**Instructions for the task:** Answer with a bare number: the count of lines in the data below that contain the word "once".

Collected data entries
* * * * *

/-- R349 to R351: `grp.make` joins a forming group, or begins one, and holds its team until all members have joined; then all
receive the group's word. `grp.info` gives rank and size, `grp.free` ends a membership. -/
def Sys2Proof.Claims.GroupsForm : Prop :=
  ∀ s t, s.curTeam = some t →
    (∀ d key n rank p,
      let i := Instr.grpMake d key n rank
      let k := val32 s t true 0 key
      let m := (val32 s t true 0 n).toNat
      let r := (val32 s t true 0 rank).toNat
      t.mark = none → s.partOf t = some p → p.hasColl t.place.die = true → 2 ≤ m → m ≤ 65536 → r < m →
      memberships s t.uid < 16 →
      (s.eng.forming.find? (fun f => f.ctx == t.ctx && f.key == k) = none →
        groupTableFull s t.ctx = false →
        ∃ s', exec i s = .next s' ∧ s'.curTeam = some { t with status := .waiting (.group k) } ∧ s'.mem = s.mem ∧
          s'.eng.forming = s.eng.forming ++ [⟨t.ctx, k, m, [(t.uid, r)]⟩]) ∧
      ∀ f, s.eng.forming.find? (fun f => f.ctx == t.ctx && f.key == k) = some f → f.n = m →
        (∀ x ∈ f.members, x.1 ≠ t.uid ∧ x.2 ≠ r) →
        (groupTableFull s t.ctx = false → ∃ s', exec i s = .next s' ∧ s'.mem = s.mem ∧
          s'.curTeam = some { t with status := .waiting (.group k) } ∧
          { f with members := f.members ++ [(t.uid, r)] } ∈ s'.eng.forming) ∧
        (groupTableFull s t.ctx = true → exec i s = .next (takeFault s t i (t.uniFault codeBounds 0xFFF)))) ∧
    (∀ d key n rank w, t.mark.isSome = true → t.reply = [w] → exec (.grpMake d key n rank) s =
      .next (s.setTeam ((t.writeUni d [w]).advance (.grpMake d key n rank)))) ∧
    (∀ x g r, s.groupOf t.ctx (val32 s t true 0 x) = some g → g.rankOf t.uid = some r →
      (∀ d, exec (.grpInfo d x) s = .next (s.setTeam ((t.writeUni d [BitVec.ofNat 32 r,
        BitVec.ofNat 32 g.n]).advance (.grpInfo d x)))) ∧
      (groupBusy s t.uid g.ix = false → ∃ s', exec (.grpFree x) s = .next s' ∧ s'.curTeam = some (t.advance (.grpFree x)) ∧
        s'.mem = s.mem ∧ ∀ g' ∈ s'.eng.groups, g'.same g = true → g' ∈ s.eng.groups.map fun h =>
          if (r :: h.left).length = h.members.length ∧ s.groupBusy g = false then
            { h with members := [], left := [], gen := h.gen + 1 }
          else { h with left := r :: h.left })) ∧
    ∀ f g, s.eng.forming.find? (fun x => x.ctx == f.ctx && x.key == f.key) = some f → f.members.length = f.n →
      formGroup s f = some g → (f.members.map (·.1)).Nodup →
      ∃ s', exec (.groupFormed f.ctx f.key) s = .next s' ∧ s'.mem = s.mem ∧ g ∈ s'.eng.groups ∧ g.members = f.members ∧
        g.n = f.n ∧ (∀ x ∈ s'.eng.forming, ¬ (x.ctx = f.ctx ∧ x.key = f.key)) ∧
        ∀ m ∈ f.members, ∀ u, s.team? m.1 = some u →
          s'.team? m.1 = some { u with status := .running, mark := some 1, reply := [g.word] }

/-- R353 to R356: a collective is issued with its sides, and runs once every member has issued its part and the parts agree:
each member's destination gets the form's bytes, and all commands end. `.allred` gives every rank, and `.redscat` each rank its
block, the reduction of each element over the ranks: for floating types the fold in order of rank, packed halves in FP32 and
rounded once; for integer types the sum, the least or the greatest, whatever the order.
The model's own in it: DEDUCED, log entries 38, 86. -/
def Obligations.CollectivesRun : Prop :=
  (∀ s t fs form op ty src dst grp hs hd (n : Word) g rank se s1 de s2, s.curTeam = some t → t.flagFull fs = false →
    let i := Instr.coll fs form op ty src dst grp hs hd n
    s.groupOf t.ctx (val32 s t true 0 grp) = some g → g.rankOf t.uid = some rank →
    let e := CollType.bytes ty
    let sb := (collBytes form g.n rank (n.toNat * e)).1
    let db := (collBytes form g.n rank (n.toNat * e)).2
    let so := (val32 s t true 0 src).toNat
    let dn := (val32 s t true 0 dst).toNat
    (sb ≠ 0 → (se.kind = kGlobal ∨ se.kind = kScratch) ∧ se.right rR = true) →
    (db ≠ 0 → (de.kind = kGlobal ∨ de.kind = kScratch) ∧ de.right rW = true) → so % e = 0 → dn % e = 0 →
    (∃ x sa y sb', resolve s t (.idx hs) = .ok x se sa ∧ resolve sa t (.idx hd) = .ok y de sb' ∧
      (if sb = 0 then s1 = sb' else ∃ e', SideAt sb' t i hs .engR .engRead so sb 1 e' s1) ∧
      if db = 0 then s2 = s1 else ∃ e', SideAt s1 t i hd .engW .engWrite dn db 1 e' s2) →
    ∃ s', exec i s = .next s' ∧ Owes s s' t.spent i fs (.coll g.ix (countOf g.nextColl t.uid)) t.status ∧ s'.mem = s2.mem ∧
      ⟨t.ctx, g.ix, countOf g.nextColl t.uid, t.uid, rank, some s.nextOp, form, op, ty, n.toNat, hs, hd, se.raw, de.raw, so, dn⟩ ∈
        s'.eng.parts) ∧
  (∀ s ctx group k g srcs s1 s2,
    let ps := collParts s ctx group k
    s.eng.groups.find? (fun g => g.ctx == ctx && g.ix == group) = some g → ps ≠ [] → missedBy g g.nextColl k = false →
    reachedBy g g.nextColl k = true → (ps.any fun p => (p.op.map s.opHeld).getD false) = false → collAgree g.n ps = true →
    collReads g.n s ps [] = .ok (srcs, s1) → collWrites s1 (ps.map fun p => (p, collResult p g.n srcs)) = .ok s2 →
    (∀ id, s2.spoiledOp id = false) →
    ∃ s', exec (.collComplete ctx group k) s = .next s' ∧ s'.mem = s2.mem ∧
      (∀ p ∈ ps, p ∉ s'.eng.parts ∧ ∀ id, p.op = some id → s'.op? id = none)) ∧
  (∀ (ty : IType) xs, xs ≠ [] → (∀ x ∈ xs, x < 2 ^ IType.width ty) → ty.packed = false →
    collReduce .add (.int ty) xs = xs.sum % 2 ^ IType.width ty ∧
    (∀ ys, List.Perm xs ys → collReduce .min (.int ty) ys = collReduce .min (.int ty) xs) ∧
    collReduce .min (.int ty) xs ∈ xs ∧ collReduce .max (.int ty) xs ∈ xs ∧
    ∀ x ∈ xs, IType.elem ty (collReduce .min (.int ty) xs) 0 ≤ IType.elem ty x 0 ∧
      IType.elem ty x 0 ≤ IType.elem ty (collReduce .max (.int ty) xs) 0) ∧
  (∀ red (ty : FType) x xs, let f := if ty.packed then fmt32 else FType.fmt ty
    let step (a b : Nat) : Nat := match red with
      | .add => (f.add ctlRne a b).v
      | .min => (f.minmax ctlRne false a b).v
      | .max => (f.minmax ctlRne true a b).v
    (ty.packed = false → collReduce red (.flt ty) (x :: xs) = xs.foldl step x) ∧
    ∀ k < 2, ty.packed = true → natField (collReduce red (.flt ty) (x :: xs)) (16 * k) 16 =
      let wide (y : Nat) : Nat := ((FType.fmt ty).convert fmt32 ctlRne (natField y (16 * k) 16)).v
      (fmt32.convert (FType.fmt ty) ctlRne ((xs.map wide).foldl step (wide x))).v) ∧
  (∀ p n srcs, let e := CollType.bytes p.ty
    ∀ base, (p.form = .allred ∧ base = 0 ∨ p.form = .redscat ∧ base = p.rank * p.cnt) →
    (collResult p n srcs).length = p.cnt * e ∧ ∀ i < p.cnt, elemAt (collResult p n srcs) e i =
      collReduce p.red p.ty (srcs.map fun b => elemAt b e (base + i)) % 2 ^ (8 * e)) ∧
  ∀ p n srcs, (p.form = .allgather → collResult p n srcs = srcs.flatten) ∧
    (p.form = .alltoall → collResult p n srcs =
      (srcs.map fun b => (b.drop (p.rank * (p.cnt * CollType.bytes p.ty))).take (p.cnt * CollType.bytes p.ty)).flatten) ∧
    (p.form = .p2p → n = 2 → p.rank = 1 → collResult p n srcs = (srcs.head?).getD [])

/-- R357: an arrival at a group's barrier makes the core's earlier stores coherent memory's and counts the member's generation;
`gbar.sync` waits for it, `gbar.arv` owes it to a flag; when every member has arrived, each in the same form, all go on. -/
def Sys2Proof.Claims.GroupBarriers : Prop :=
  (∀ s t x g r, s.curTeam = some t → s.groupOf t.ctx (val32 s t true 0 x) = some g → g.rankOf t.uid = some r →
    s.readsOut t.uid = false → s.sigsOut t.uid = false →
    let k := countOf g.nextBar t.uid
    (t.mark = none → ∃ s', exec (.gbarSync x) s = .next s' ∧ (∀ a, s'.mem.read a = s.coreByte t.place.die t.place.core a) ∧
      s'.curTeam = some { t.spent with mark := some (BitVec.ofNat 32 k), status := .waiting (.gbar g.ix k) } ∧
      ⟨t.ctx, g.ix, k, t.uid, none⟩ ∈ s'.eng.barArr) ∧
    ∀ fs, t.flagFull fs = false → ∃ s', exec (.gbarArv fs x) s = .next s' ∧
      (∀ a, s'.mem.read a = s.coreByte t.place.die t.place.core a) ∧
      Owes s s' t.spent (.gbarArv fs x) fs (.gbar g.ix k) t.status ∧ ⟨t.ctx, g.ix, k, t.uid, some s.nextOp⟩ ∈ s'.eng.barArr) ∧
  (∀ s t x, s.curTeam = some t → t.mark.isSome = true → t.reply = [1] →
    exec (.gbarSync x) s = .next (s.setTeam (t.acquireAll.advance (.gbarSync x)))) ∧
  ∀ s ctx group k g, s.eng.groups.find? (fun g => g.ctx == ctx && g.ix == group) = some g →
    missedBy g g.nextBar k = false → reachedBy g g.nextBar k = true →
    let as := s.eng.barArr.filter fun a => a.ctx == ctx && a.group == group && a.k == k
    (as.map (·.uid)).Nodup → ((∀ a ∈ as, a.op = none) ∨ ∀ a ∈ as, a.op ≠ none) → (∀ a ∈ as, ∀ j, a.op = some j →
      ∃ o, s.op? j = some o ∧ o.uid = a.uid) →
    ∃ s', exec (.gbarComplete ctx group k) s = .next s' ∧ s'.mem = s.mem ∧ ∀ a ∈ as, a ∉ s'.eng.barArr ∧
      ∀ t, s.team? a.uid = some t →
        (a.op = none → s'.team? a.uid =
          some { t with status := .running, mark := some (BitVec.ofNat 32 k), reply := [1] }) ∧
        ∀ j o, a.op = some j → s.op? j = some o → s'.op? j = none ∧ s'.team? a.uid =
          some { (t.acquireAll.dropFlag o.flag) with
            status := if t.status = .waiting (.remote j) then .running else t.status }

* * * * *

**Completed exercise:** 2